Nor should Koreans have to give up their vigils around statues of Korean comfort women, most visibly across the street from the Japanese Embassy in Seoul. Those images serve as enduring reminders of the suffering inflicted on Korean women in World War II. Activists have a right to remind the world of a legacy that Japanese would prefer either to forget or deny.
And for sure Koreans should go on clinging to Dokdo, those rocky crags in the East Sea, a.k.a. “Sea of Japan” on international maps. The fact that the Japanese refuse to drop their claim to Dokdo, which they insist on calling Takeshima, is an irritating reminder of Japanese complexes about Korea, which they have been invading periodically for centuries.
Despite historic differences, however, Japan and South Korea have much more reason to get along with each other than to engage in destructive rhetoric and refuse to cooperate, most especially in defense against a potential foe. Just as the Americans go on working with their Korean ally despite Trump’s cancellation of joint military exercises, so Japanese and South Koreans need to coordinate in an uncertain period in which to expect the unexpected.
The notion of Japan and South Korea engaging in small-scale joint exercises, in naval maneuvers, in intelligence-sharing and computerized war games, may seem absurd considering President Moon Jae-in’s undying hopes for reconciliation and dialog with North Korea. Kim Jong-un, however, is an extremely unreliable interlocutor whose primary interest seems to be to undermine the U.S.-South Korea alliance and maneuver the Americans into deserting the South.
No one is suggesting Japan and South Korea form their own alliance, which would be totally impossible in an atmosphere of recriminations going deep into history, but there are innumerable ways to bring the two countries closer together. Both, after all, are within easy missile range of North Korea, which shows no sign of giving up its arsenal regardless of whether they’re only testing “projectiles,” as Trump said in Tokyo, or honest-to-goodness missiles, as claimed by his security adviser, John Bolton, and Japan’s Prime Minister Shinzo Abe.
South Korea and Japan might also share common cause in abduction of their citizens by North Korea. Several hundred South Korean fishermen, captured on or near North Korean waters, remain in North Korea as do South Koreans kidnapped off beaches and the pilot, co-pilot, two hostesses and seven passengers of a Korean Air plane hijacked on a domestic flight nearly half a century ago. Moon has remained silent on the fate of South Koreans held in North Korea while the Japanese have waged a crusade on behalf of several dozen Japanese kidnapped to North Korea whose fate remains largely unknown.

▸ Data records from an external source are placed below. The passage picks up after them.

-- ==== Sys2Proof/Word.lean ====
section
/-! DEFINITION. The bit vectors of WSFC: bytes, lengths, keys and the command word (spec/00_scope.md R6, R7, R9). -/

namespace Sys2Proof

/-- One byte of a stream or of PBUF: `BYTE_W = 8` (R6). -/
abbrev Byte := BitVec 8

/-- A payload length: `LEN_W = 64` (R6). -/
abbrev Len := BitVec 64

/-- A masking key packed as R56 and D28 say: `K[0]` in bits 31..24, `K[3]` in bits 7..0. -/
abbrev Key := BitVec 32

/-- A command word: `CMD_W = 112` (R6, R93). -/
abbrev CmdWord := BitVec 112

/-- One bit as a vector of width 1. -/
abbrev bit (b : Bool) : BitVec 1 := BitVec.ofBool b

end Sys2Proof
end

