-- ==== Sys2Proof/Decode.lean ====
section
/-! DEFINITION. Decoding and encoding (spec/30_encoding.md).
A command word is read by its fields (R93, R94, R95): every 112-bit word is some row of the table.
A header is read from a list of wire bytes, byte 0 first (R80 to R87): the six shapes of R85 selected by fixed byte 1,
and fixed byte 0 alone by its wire opcode (R88) while the header is not all there.
After the decoder stands the encoder, written from the same tables. -/

namespace Sys2Proof

/-- Why a list of bytes is not the instruction asked for. -/
inductive DecodeError where
  /-- There is no byte at all. -/
  | noByte
  /-- Fewer than the two fixed bytes (R130 step 1). -/
  | fixedShort
  /-- The two fixed bytes are there and the length extension they announce is not complete (R130 step 3). -/
  | extensionShort
  /-- The length is complete and the key announced by MASK is not (R130 step 4). -/
  | keyShort
  /-- Bytes stand after the instruction. -/
  | trailingBytes
  deriving DecidableEq, Repr

/-! ## Fields of the command word (R93) -/

/-- `op`, bits 111 to 108. -/
def cmdOp (w : CmdWord) : BitVec 4 := w.extractLsb' 108 4

/-- `fin`, bit 107. -/
def cmdFin (w : CmdWord) : Bool := w.getLsbD 107

/-- `rsv1`, bit 106. -/
def cmdRsv1 (w : CmdWord) : Bool := w.getLsbD 106

/-- `rsv2`, bit 105. -/
def cmdRsv2 (w : CmdWord) : Bool := w.getLsbD 105

/-- `rsv3`, bit 104. -/
def cmdRsv3 (w : CmdWord) : Bool := w.getLsbD 104

/-- `opc`, bits 103 to 100. -/
def cmdOpc (w : CmdWord) : BitVec 4 := w.extractLsb' 100 4

/-- `masked`, bit 99. -/
def cmdMasked (w : CmdWord) : Bool := w.getLsbD 99

/-- `class`, bit 98. -/
def cmdClass (w : CmdWord) : Bool := w.getLsbD 98

/-- `kind`, bits 97 to 96. -/
def cmdKind (w : CmdWord) : BitVec 2 := w.extractLsb' 96 2

/-- `key`, bits 95 to 64. -/
def cmdKey (w : CmdWord) : Key := w.extractLsb' 64 32

/-- `len`, bits 63 to 0. -/
def cmdLen (w : CmdWord) : Len := w.extractLsb' 0 64

/-- The operation a command word stands for, with the fields that operation reads (R94), or the reserved code (R95). -/
def decodeCommand (w : CmdWord) : Instr :=
  match (cmdOp w).toNat with
  | 0 => .reservedOp0
  | 1 => .opcDecode (cmdOpc w)
  | 2 => .opcEncode (cmdClass w) (cmdKind w) (cmdOpc w)
  | 3 => .lenfmtForLength (cmdLen w)
  | 4 => .lenfmtOfField ((cmdLen w).extractLsb' 0 7)
  | 5 => .hdrLen (cmdMasked w) (cmdLen w)
  | 6 => .hdrParse
  | 7 => .hdrFormat (cmdFin w) (cmdRsv1 w) (cmdRsv2 w) (cmdRsv3 w) (cmdOpc w) (cmdMasked w) (cmdKey w) (cmdLen w)
  | 8 => .applyMask (cmdKey w) (cmdLen w)
  | 9 => .frameMessage (cmdOpc w) (cmdLen w)
  | 10 => .frameSetKey (cmdMasked w) (cmdKey w)
  | 11 => .frameFormat
  | 12 => .frameLen
  | 13 => .reservedOp13
  | 14 => .reservedOp14
  | _ => .reservedOp15

/-! ## Bytes of a header (R80 to R87) -/

/-- FIN, bit 7 of fixed byte 0 (R81). -/
def byte0Fin (b : Byte) : Bool := b.getLsbD 7

/-- RSV1, bit 6 of fixed byte 0 (R81). -/
def byte0Rsv1 (b : Byte) : Bool := b.getLsbD 6

/-- RSV2, bit 5 of fixed byte 0 (R81). -/
def byte0Rsv2 (b : Byte) : Bool := b.getLsbD 5

/-- RSV3, bit 4 of fixed byte 0 (R81). -/
def byte0Rsv3 (b : Byte) : Bool := b.getLsbD 4

/-- The wire opcode, bits 3 to 0 of fixed byte 0 (R81). -/
def byte0Opc (b : Byte) : BitVec 4 := b.extractLsb' 0 4

/-- MASK, bit 7 of fixed byte 1 (R82). -/
def byte1Mask (b : Byte) : Bool := b.getLsbD 7

/-- The length field `F`, bits 6 to 0 of fixed byte 1 (R82). -/
def byte1Field (b : Byte) : BitVec 7 := b.extractLsb' 0 7

/-- Fixed byte 0 alone: the WIRE_B0 row of its opcode (R88, R99). -/
def decodeFixedByte0 (b : Byte) : Instr :=
  match (byte0Opc b).toNat with
  | 0 => .wireContinue (byte0Fin b) (byte0Rsv1 b) (byte0Rsv2 b) (byte0Rsv3 b)
  | 1 => .wireText (byte0Fin b) (byte0Rsv1 b) (byte0Rsv2 b) (byte0Rsv3 b)
  | 2 => .wireBinary (byte0Fin b) (byte0Rsv1 b) (byte0Rsv2 b) (byte0Rsv3 b)
  | 3 => .wireDrsv3 (byte0Fin b) (byte0Rsv1 b) (byte0Rsv2 b) (byte0Rsv3 b)
  | 4 => .wireDrsv4 (byte0Fin b) (byte0Rsv1 b) (byte0Rsv2 b) (byte0Rsv3 b)
  | 5 => .wireDrsv5 (byte0Fin b) (byte0Rsv1 b) (byte0Rsv2 b) (byte0Rsv3 b)
  | 6 => .wireDrsv6 (byte0Fin b) (byte0Rsv1 b) (byte0Rsv2 b) (byte0Rsv3 b)
  | 7 => .wireDrsv7 (byte0Fin b) (byte0Rsv1 b) (byte0Rsv2 b) (byte0Rsv3 b)
  | 8 => .wireClose (byte0Fin b) (byte0Rsv1 b) (byte0Rsv2 b) (byte0Rsv3 b)
  | 9 => .wirePing (byte0Fin b) (byte0Rsv1 b) (byte0Rsv2 b) (byte0Rsv3 b)
  | 10 => .wirePong (byte0Fin b) (byte0Rsv1 b) (byte0Rsv2 b) (byte0Rsv3 b)
  | 11 => .wireCrsv11 (byte0Fin b) (byte0Rsv1 b) (byte0Rsv2 b) (byte0Rsv3 b)
  | 12 => .wireCrsv12 (byte0Fin b) (byte0Rsv1 b) (byte0Rsv2 b) (byte0Rsv3 b)
  | 13 => .wireCrsv13 (byte0Fin b) (byte0Rsv1 b) (byte0Rsv2 b) (byte0Rsv3 b)
  | 14 => .wireCrsv14 (byte0Fin b) (byte0Rsv1 b) (byte0Rsv2 b) (byte0Rsv3 b)
  | _ => .wireCrsv15 (byte0Fin b) (byte0Rsv1 b) (byte0Rsv2 b) (byte0Rsv3 b)

/-- A shape with a direct length (rows H2, H6): what follows the fixed bytes is the key, if MASK says so. -/
def decodeU8 (b0 : Byte) (masked : Bool) (f : BitVec 7) (rest : List Byte) : Except DecodeError (Instr × List Byte) :=
  if masked then
    match rest with
    | k0 :: k1 :: k2 :: k3 :: rest =>
      .ok (.hdrH6 (byte0Fin b0) (byte0Rsv1 b0) (byte0Rsv2 b0) (byte0Rsv3 b0) (byte0Opc b0) f (k0 ++ k1 ++ k2 ++ k3), rest)
    | _ => .error .keyShort
  else .ok (.hdrH2 (byte0Fin b0) (byte0Rsv1 b0) (byte0Rsv2 b0) (byte0Rsv3 b0) (byte0Opc b0) f, rest)

/-- A shape with a 2-byte big-endian extension (rows H4, H8). -/
def decodeU16 (b0 : Byte) (masked : Bool) (rest : List Byte) : Except DecodeError (Instr × List Byte) :=
  match rest with
  | l0 :: l1 :: rest =>
    if masked then
      match rest with
      | k0 :: k1 :: k2 :: k3 :: rest =>
        .ok (.hdrH8 (byte0Fin b0) (byte0Rsv1 b0) (byte0Rsv2 b0) (byte0Rsv3 b0) (byte0Opc b0) (l0 ++ l1)
          (k0 ++ k1 ++ k2 ++ k3), rest)
      | _ => .error .keyShort
    else .ok (.hdrH4 (byte0Fin b0) (byte0Rsv1 b0) (byte0Rsv2 b0) (byte0Rsv3 b0) (byte0Opc b0) (l0 ++ l1), rest)
  | _ => .error .extensionShort

/-- A shape with an 8-byte big-endian extension (rows H10, H14). -/
def decodeU64 (b0 : Byte) (masked : Bool) (rest : List Byte) : Except DecodeError (Instr × List Byte) :=
  match rest with
  | l0 :: l1 :: l2 :: l3 :: l4 :: l5 :: l6 :: l7 :: rest =>
    if masked then
      match rest with
      | k0 :: k1 :: k2 :: k3 :: rest =>
        .ok (.hdrH14 (byte0Fin b0) (byte0Rsv1 b0) (byte0Rsv2 b0) (byte0Rsv3 b0) (byte0Opc b0)
          (l0 ++ l1 ++ l2 ++ l3 ++ l4 ++ l5 ++ l6 ++ l7) (k0 ++ k1 ++ k2 ++ k3), rest)
      | _ => .error .keyShort
    else
      .ok (.hdrH10 (byte0Fin b0) (byte0Rsv1 b0) (byte0Rsv2 b0) (byte0Rsv3 b0) (byte0Opc b0)
        (l0 ++ l1 ++ l2 ++ l3 ++ l4 ++ l5 ++ l6 ++ l7), rest)
  | _ => .error .extensionShort

/-- The header at the front of a byte list and the bytes after it; the shape is selected by fixed byte 1 (R85, R86). -/
def decodeHeader : List Byte → Except DecodeError (Instr × List Byte)
  | [] => .error .noByte
  | [_] => .error .fixedShort
  | b0 :: b1 :: rest =>
    if (byte1Field b1).toNat < 126 then decodeU8 b0 (byte1Mask b1) (byte1Field b1) rest
    else if (byte1Field b1).toNat = 126 then decodeU16 b0 (byte1Mask b1) rest
    else decodeU64 b0 (byte1Mask b1) rest

/-- The instruction at the front of the RX bytes: a whole header where one is there, else fixed byte 0 alone. -/
def decodeRx (bs : List Byte) : Except DecodeError (Instr × List Byte) :=
  match decodeHeader bs, bs with
  | .ok r, _ => .ok r
  | .error e, [] => .error e
  | .error _, b0 :: rest => .ok (decodeFixedByte0 b0, rest)

/-! ## The encoder -/

/-- The words of an instruction and the port they stand on. -/
inductive Encoded where
  /-- A command word on the command port. -/
  | command (w : CmdWord)
  /-- Bytes on the RX stream, the first to travel first. -/
  | rx (bytes : List Byte)
  deriving DecidableEq, Repr

/-- A command word from its fields, most significant first (R93). -/
def cmdWord (op : BitVec 4) (fin rsv1 rsv2 rsv3 : Bool) (opc : BitVec 4) (masked cls : Bool) (kind : BitVec 2)
    (key : Key) (len : Len) : CmdWord :=
  op ++ bit fin ++ bit rsv1 ++ bit rsv2 ++ bit rsv3 ++ opc ++ bit masked ++ bit cls ++ kind ++ key ++ len

/-- A command word with no operand (R94): every field but `op` zero. -/
def cmdBare (op : BitVec 4) : CmdWord := cmdWord op false false false false 0 false false 0 0 0

/-- `byte0 = [FIN, RSV1, RSV2, RSV3, opc]`, most significant first (R81). -/
def fixedByte0 (fin rsv1 rsv2 rsv3 : Bool) (opc : BitVec 4) : Byte :=
  bit fin ++ bit rsv1 ++ bit rsv2 ++ bit rsv3 ++ opc

/-- `byte1 = [MASK, F]`, most significant first (R82). -/
def fixedByte1 (masked : Bool) (f : BitVec 7) : Byte := bit masked ++ f

/-- `be_2` (R9). -/
def be2 (v : BitVec 16) : List Byte := [v.extractLsb' 8 8, v.extractLsb' 0 8]

/-- `be_8` (R9). -/
def be8 (v : BitVec 64) : List Byte :=
  [v.extractLsb' 56 8, v.extractLsb' 48 8, v.extractLsb' 40 8, v.extractLsb' 32 8,
   v.extractLsb' 24 8, v.extractLsb' 16 8, v.extractLsb' 8 8, v.extractLsb' 0 8]

/-- The four bytes `K[0] K[1] K[2] K[3]` of a packed key (R56, R84). -/
def keyBytes (k : Key) : List Byte := [k.extractLsb' 24 8, k.extractLsb' 16 8, k.extractLsb' 8 8, k.extractLsb' 0 8]

/-- The words of an instruction: fields its operation does not read are zero (R94, R96). -/
def encode : Instr → Encoded
  | .opcDecode opc => .command (cmdWord 1 false false false false opc false false 0 0 0)
  | .opcEncode cls kind opc => .command (cmdWord 2 false false false false opc false cls kind 0 0)
  | .lenfmtForLength len => .command (cmdWord 3 false false false false 0 false false 0 0 len)
  | .lenfmtOfField f => .command (cmdWord 4 false false false false 0 false false 0 0 ((0 : BitVec 57) ++ f))
  | .hdrLen masked len => .command (cmdWord 5 false false false false 0 masked false 0 0 len)
  | .hdrParse => .command (cmdBare 6)
  | .hdrFormat fin rsv1 rsv2 rsv3 opc masked key len =>
    .command (cmdWord 7 fin rsv1 rsv2 rsv3 opc masked false 0 key len)
  | .applyMask key len => .command (cmdWord 8 false false false false 0 false false 0 key len)
  | .frameMessage opc len => .command (cmdWord 9 false false false false opc false false 0 0 len)
  | .frameSetKey masked key => .command (cmdWord 10 false false false false 0 masked false 0 key 0)
  | .frameFormat => .command (cmdBare 11)
  | .frameLen => .command (cmdBare 12)
  | .reservedOp0 => .command (cmdBare 0)
  | .reservedOp13 => .command (cmdBare 13)
  | .reservedOp14 => .command (cmdBare 14)
  | .reservedOp15 => .command (cmdBare 15)
  | .wireContinue fin rsv1 rsv2 rsv3 => .rx [fixedByte0 fin rsv1 rsv2 rsv3 0]
  | .wireText fin rsv1 rsv2 rsv3 => .rx [fixedByte0 fin rsv1 rsv2 rsv3 1]
  | .wireBinary fin rsv1 rsv2 rsv3 => .rx [fixedByte0 fin rsv1 rsv2 rsv3 2]
  | .wireDrsv3 fin rsv1 rsv2 rsv3 => .rx [fixedByte0 fin rsv1 rsv2 rsv3 3]
  | .wireDrsv4 fin rsv1 rsv2 rsv3 => .rx [fixedByte0 fin rsv1 rsv2 rsv3 4]
  | .wireDrsv5 fin rsv1 rsv2 rsv3 => .rx [fixedByte0 fin rsv1 rsv2 rsv3 5]
  | .wireDrsv6 fin rsv1 rsv2 rsv3 => .rx [fixedByte0 fin rsv1 rsv2 rsv3 6]
  | .wireDrsv7 fin rsv1 rsv2 rsv3 => .rx [fixedByte0 fin rsv1 rsv2 rsv3 7]
  | .wireClose fin rsv1 rsv2 rsv3 => .rx [fixedByte0 fin rsv1 rsv2 rsv3 8]
  | .wirePing fin rsv1 rsv2 rsv3 => .rx [fixedByte0 fin rsv1 rsv2 rsv3 9]
  | .wirePong fin rsv1 rsv2 rsv3 => .rx [fixedByte0 fin rsv1 rsv2 rsv3 10]
  | .wireCrsv11 fin rsv1 rsv2 rsv3 => .rx [fixedByte0 fin rsv1 rsv2 rsv3 11]
  | .wireCrsv12 fin rsv1 rsv2 rsv3 => .rx [fixedByte0 fin rsv1 rsv2 rsv3 12]
  | .wireCrsv13 fin rsv1 rsv2 rsv3 => .rx [fixedByte0 fin rsv1 rsv2 rsv3 13]
  | .wireCrsv14 fin rsv1 rsv2 rsv3 => .rx [fixedByte0 fin rsv1 rsv2 rsv3 14]
  | .wireCrsv15 fin rsv1 rsv2 rsv3 => .rx [fixedByte0 fin rsv1 rsv2 rsv3 15]
  | .hdrH2 fin rsv1 rsv2 rsv3 opc len => .rx [fixedByte0 fin rsv1 rsv2 rsv3 opc, fixedByte1 false len]
  | .hdrH6 fin rsv1 rsv2 rsv3 opc len key =>
    .rx ([fixedByte0 fin rsv1 rsv2 rsv3 opc, fixedByte1 true len] ++ keyBytes key)
  | .hdrH4 fin rsv1 rsv2 rsv3 opc len => .rx ([fixedByte0 fin rsv1 rsv2 rsv3 opc, 0x7E] ++ be2 len)
  | .hdrH8 fin rsv1 rsv2 rsv3 opc len key =>
    .rx ([fixedByte0 fin rsv1 rsv2 rsv3 opc, 0xFE] ++ be2 len ++ keyBytes key)
  | .hdrH10 fin rsv1 rsv2 rsv3 opc len => .rx ([fixedByte0 fin rsv1 rsv2 rsv3 opc, 0x7F] ++ be8 len)
  | .hdrH14 fin rsv1 rsv2 rsv3 opc len key =>
    .rx ([fixedByte0 fin rsv1 rsv2 rsv3 opc, 0xFF] ++ be8 len ++ keyBytes key)

/-- The one instruction that the given words are, on the port they stand on. -/
def decode : Encoded → Except DecodeError Instr
  | .command w => .ok (decodeCommand w)
  | .rx bs =>
    match decodeRx bs with
    | .ok (i, []) => .ok i
    | .ok (_, _ :: _) => .error .trailingBytes
    | .error e => .error e

/-- The command word of a command instruction (zero for a WIRE row, which has none). -/
def commandWord (i : Instr) : CmdWord :=
  match encode i with
  | .command w => w
  | .rx _ => 0

/-! ## Words as spec/opcode_table.json numbers them -/

/-- The `n` bytes of a table word, first wire byte first: the table writes a header as one number whose most
significant byte travels first (the rows' `fields`; notes/assumptions/13.md). -/
def tableBytes : Nat → Nat → List Byte
  | 0, _ => []
  | n + 1, w => BitVec.ofNat 8 (w / 256 ^ n) :: tableBytes n w

/-- The port and the words of a table row's word. A 112-bit word is a command word, but for the words of row
RESERVED_OP_0 whose second byte is 0xFF, which are read as row H14: the two rows have the same 112 bits and the table
does not say on which port they stand (notes/assumptions/12.md). -/
def tableWord (nbits w : Nat) : Encoded :=
  if nbits = 112 then
    if w / 2 ^ 108 % 16 = 0 ∧ w / 2 ^ 96 % 256 = 255 then .rx (tableBytes 14 w)
    else .command (BitVec.ofNat 112 w)
  else .rx (tableBytes (nbits / 8) w)

/-- The instruction the decoder reads from a table row's word. -/
def decodeTableWord (nbits w : Nat) : Option Instr :=
  match decode (tableWord nbits w) with
  | .ok i => some i
  | .error _ => none

end Sys2Proof
end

Trump’s visit to Japan may have produced little of substance but was laden with symbolic value reflecting the depth of the U.S.-Japan alliance. The call that he and first lady Melania paid on the newly ensconced Emperor Naruhito and Empress Masako was greeted with euphoria by Japanese even if just a photo-op in the American media. Trump will be back in Japan near the end of June when he joins other heads of state at the G20 summit in Osaka, a chance to haggle over economic differences.
The U.S. relationship with Japan is inseparable from that of the U.S. alliance with South Korea. It’s against that background that Trump will be seeing Moon in Seoul after the G20. Top item on the agenda should be Moon’s desire for Trump to strike a deal with Kim Jong-un, making up for the failure of the Trump-Kim summit at the end of February.
A Trump-Moon summit will go much more smoothly than would otherwise be possible if the Americans sensed that relations between Japan and South Korea were also improving. Why not a Moon-Abe summit? Such a show of highest-level diplomacy would definitely demonstrate the possibilities for trilateral cooperation.
Kim Jong-un might not like it, but unity among the United States and its two northeast Asian allies should show the utter futility of playing dangerous games with nukes and missiles. He might at least see the advantages of getting along better with Japan as well as South Korea and the United States even if he’s never going to go through with denuclearization.